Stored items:
/-- Every command keeps such a property. -/
theorem KeptByAll.exec {I : State → Prop} (K : KeptByAll I) (c : Instr) (s t : State) (hs : I s)
    (h : exec c s = .next t) : I t := by
  have request : ∀ (h : Head) (code : Byte) {act : Action}, Keeps I act → I (s.request h code act) :=
    fun h code _ ha => State.request_keeps K.hear K.link K.settle h code ha s hs
  have event : ∀ f : State → State, (I s → I (f s)) → I (s.event f) := State.event_keeps K.settle s hs
  cases c with
  | resetNAssert => exact K.assertReset s t hs h
  | poll h' =>
    cases h
    by_cases hr : s.resetN = true
    · simpa [hr] using K.hear s h'.port hs
    · simpa [hr] using hs
  | openSession h' a => cases h; exact request _ _ (K.openSession _ _)
  | close h' =>
    cases h; exact request _ _ (whenInSession_keeps (fun c s hs hp => K.close _ c s hs hp) fun _ _ hs _ => hs)
  | unfence h' => cases h; exact request _ _ (K.unfence _)
  | resetPort h' => cases h; exact request _ _ (K.resetPort _)
  | reserve h' => cases h; exact request _ _ (whenOpen_keeps fun c s hs hp => K.reserve _ c s hs hp)
  | write h' sl off d =>
    cases h
    exact request _ _ (whenOpen_keeps fun c s hs hp => withArgument_next hs fun o _ => K.write _ c _ _ _ s hs hp)
  | abandon h' sl => cases h; exact request _ _ (whenOpen_keeps fun c s hs hp => K.abandon _ c _ s hs hp)
  | submit h' sl tag len =>
    cases h
    exact request _ _ (whenOpen_keeps fun c s hs hp => withArgument_next hs fun o _ => K.submit _ c _ _ _ s hs hp)
  | take h' => cases h; exact request _ _ (whenOpen_keeps fun c s hs hp => K.take _ c s hs hp)
  | peek h' =>
    cases h
    refine request _ _ (whenOpen_keeps fun c s hs hp => ?_)
    unfold peekAction
    split <;> exact hs
  | release h' k q =>
    cases h
    exact request _ _ (whenInSession_keeps
      (fun c s hs hp => withArgument_next hs fun k _ => withHandEntry_next hs fun x hx _ =>
        K.release _ c k x s hs (KeptByAll.conn (.inl hp)) hx)
      fun c s hs hp => withArgument_next hs fun k _ => withHandEntry_next hs fun x hx _ =>
        K.release _ c k x s hs (KeptByAll.conn (.inr hp)) hx)
  | giveBack h' k q =>
    cases h
    exact request _ _ (whenInSession_keeps
      (fun c s hs hp => withArgument_next hs fun k _ => withHandEntry_next hs fun x hx _ =>
        K.returnToLane _ c k x s hs hp hx)
      fun c s hs hp => withArgument_next hs fun k _ => withHandEntry_next hs fun x hx _ =>
        K.returnDiscards _ c k x s hs hp hx)
  | renew h' k q =>
    cases h
    exact request _ _ (whenOpen_keeps fun c s hs hp => withArgument_next hs fun k _ =>
      withHandEntry_next hs fun x hx _ => K.renew _ c k x s hs hp hx)
  | readBoard h' b =>
    cases h
    exact request _ _ (whenOpen_keeps fun c s hs hp => withArgument_next hs fun b _ => K.readBoard _ c b s hs hp)
  | pull h' b =>
    cases h
    exact request _ _ (whenOpen_keeps fun c s hs hp => withArgument_next hs fun b _ => K.pull _ c b s hs hp)
  | cancelPull h' b =>
    cases h
    exact request _ _ (whenOpen_keeps fun c s hs hp => withArgument_next hs fun b _ => K.cancelPull _ b s hs)
  | collect h' b =>
    cases h
    exact request _ _ (whenOpen_keeps fun c s hs hp => withArgument_next hs fun b _ => K.collect _ b s hs)
  | claim h' => cases h; exact request _ _ (whenOpen_keeps fun c s hs hp => K.claim _ c s hs hp)
  | editRule h' i r =>
    cases h
    exact request _ _ (whenOpen_keeps fun c s hs hp => withArgument_next hs fun i _ => withArgument_next hs fun r _ =>
      whenHolder_next hs fun x hx _ => K.edit _ x s hs hx)
  | clearRule h' i =>
    cases h
    exact request _ _ (whenOpen_keeps fun c s hs hp => withArgument_next hs fun i _ =>
      whenHolder_next hs fun x hx _ => K.edit _ x s hs hx)
  | editBoard h' i b =>
    cases h
    exact request _ _ (whenOpen_keeps fun c s hs hp => withArgument_next hs fun i _ => withArgument_next hs fun r _ =>
      whenHolder_next hs fun x hx _ => K.edit _ x s hs hx)
  | readRule h' i sel =>
    cases h
    refine request _ _ (whenOpen_keeps fun c s hs hp => withArgument_next hs fun i _ =>
      withArgument_next hs fun z _ => ?_)
    cases z
    · exact hs
    · exact whenHolder_next hs fun x hx _ => hs
  | readBoarddef h' i sel =>
    cases h
    refine request _ _ (whenOpen_keeps fun c s hs hp => withArgument_next hs fun i _ =>
      withArgument_next hs fun z _ => ?_)
    cases z
    · exact hs
    · exact whenHolder_next hs fun x hx _ => hs
  | commit h' =>
    cases h
    refine request _ _ (whenOpen_keeps fun c s hs hp => whenHolder_next hs fun x hx _ => ?_)
    unfold commitShadow
    split
    · exact hs
    · exact K.commit _ x s hs hx ‹_›
  | dropClaim h' =>
    cases h
    exact request _ _ (whenOpen_keeps fun c s hs hp => whenHolder_next hs fun x hx _ => K.dropClaim s hs)
  | status h' => cases h; exact request _ _ fun s hs => hs
  | ackReasons h' r =>
    cases h
    exact request _ _ (whenInSession_keeps
      (fun c s hs hp => withArgument_next hs fun r _ => K.acknowledge _ c r s hs (KeptByAll.conn (.inl hp)))
      fun c s hs hp => withArgument_next hs fun r _ => K.acknowledge _ c r s hs (KeptByAll.conn (.inr hp)))
  | setAttention h' m =>
    cases h
    have range : ∀ m', reasonsOf m = some m' → reasonsInRange m' = true := by
      intro m' hm
      unfold reasonsOf at hm
      split at hm
      · cases hm; assumption
      · cases hm
    exact request _ _ (whenInSession_keeps
      (fun c s hs hp => withArgument_next hs fun m' hm =>
        K.setMask _ c m' s hs (range m' hm) (KeptByAll.conn (.inl hp)))
      fun c s hs hp => withArgument_next hs fun m' hm =>
        K.setMask _ c m' s hs (range m' hm) (KeptByAll.conn (.inr hp)))
  | stats h' cp ch =>
    cases h
    refine request _ _ fun s hs => ?_
    unfold statsGate
    split
    · exact hs
    · refine withArgument_next hs fun cp _ => withArgument_next hs fun ch _ => ?_
      have h1 : I (if cp then s.clearPortCounters h'.port else s) := by
        split
        · exact K.clearPort _ s hs
        · exact hs
      simp only [statsAction]
      split
      · split
        · exact K.clearHub _ h1
        · exact h1
      · exact h1
  | linkTruncated p b =>
    cases h
    unfold State.linkError
    split
    · exact hs
    · exact K.link _ _ _ hs
  | linkCrc p b =>
    cases h
    unfold State.linkError
    split
    · exact hs
    · exact K.link _ _ _ hs
  | badCommand h' code args =>
    cases h
    split
    · exact hs
    · exact K.settle _ (K.link _ _ _ (K.hear _ _ hs))
  | transactionTooSoon p => cases h; exact hs
  | resetNRelease => cases h; exact K.pinReset s hs
  | resetNShortPulse =>
    cases h
    have h1 := K.pulses s hs
    by_cases hp : Config.shortPulseResets s.pulses = true
    · simpa [hp] using K.pinReset _ h1
    · simpa [hp] using h1
  | tick => cases h; exact hs
  | leaseExpiry p k =>
    cases h
    split
    · split
      · exact event _ fun hs => K.lapse p k _ s hs ‹_›
      · exact hs
    · exact hs
  | pullExpiry p b =>
    cases h
    split
    · exact event _ fun hs => K.expirePull p b s hs
    · exact hs
  | claimLapse =>
    cases h
    split
    · split
      · exact event _ fun hs => K.lapseClaim _ s hs ‹_›
      · exact hs
    · exact hs
  | silenceExpiry p =>
    cases h
    split
    · rename_i hd
      refine event _ fun hs => ?_
      unfold State.silenceDue at hd
      split at hd
      · exact K.fence p _ s hs ‹_›
      · cases hd
    · exact hs
  | timeBaseAdvance =>
    cases h
    by_cases hr : s.resetN = true
    · simpa [hr] using K.advance s hs hr
    · simpa [hr] using hs

/-- And so does every step, if it takes no note of the queue of commands. -/
theorem KeptByAll.step {I : State → Prop} (K : KeptByAll I)
    (queue : ∀ (s : State) (q : List Instr), I s → I { s with pending := q }) (s t : State) (hs : I s)
    (h : Machine.step s = .next t) : I t :=
  step_keeps queue (fun c s t => K.exec c s t) s t hs h

end Sys2Proof.Machine
end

Problem statement:
Go through the records above and return every line that holds the string "unfold".

Task result:
    unfold peekAction
    unfold commitShadow
      unfold reasonsOf at hm
    unfold statsGate
    unfold State.linkError
    unfold State.linkError
      unfold State.silenceDue at hd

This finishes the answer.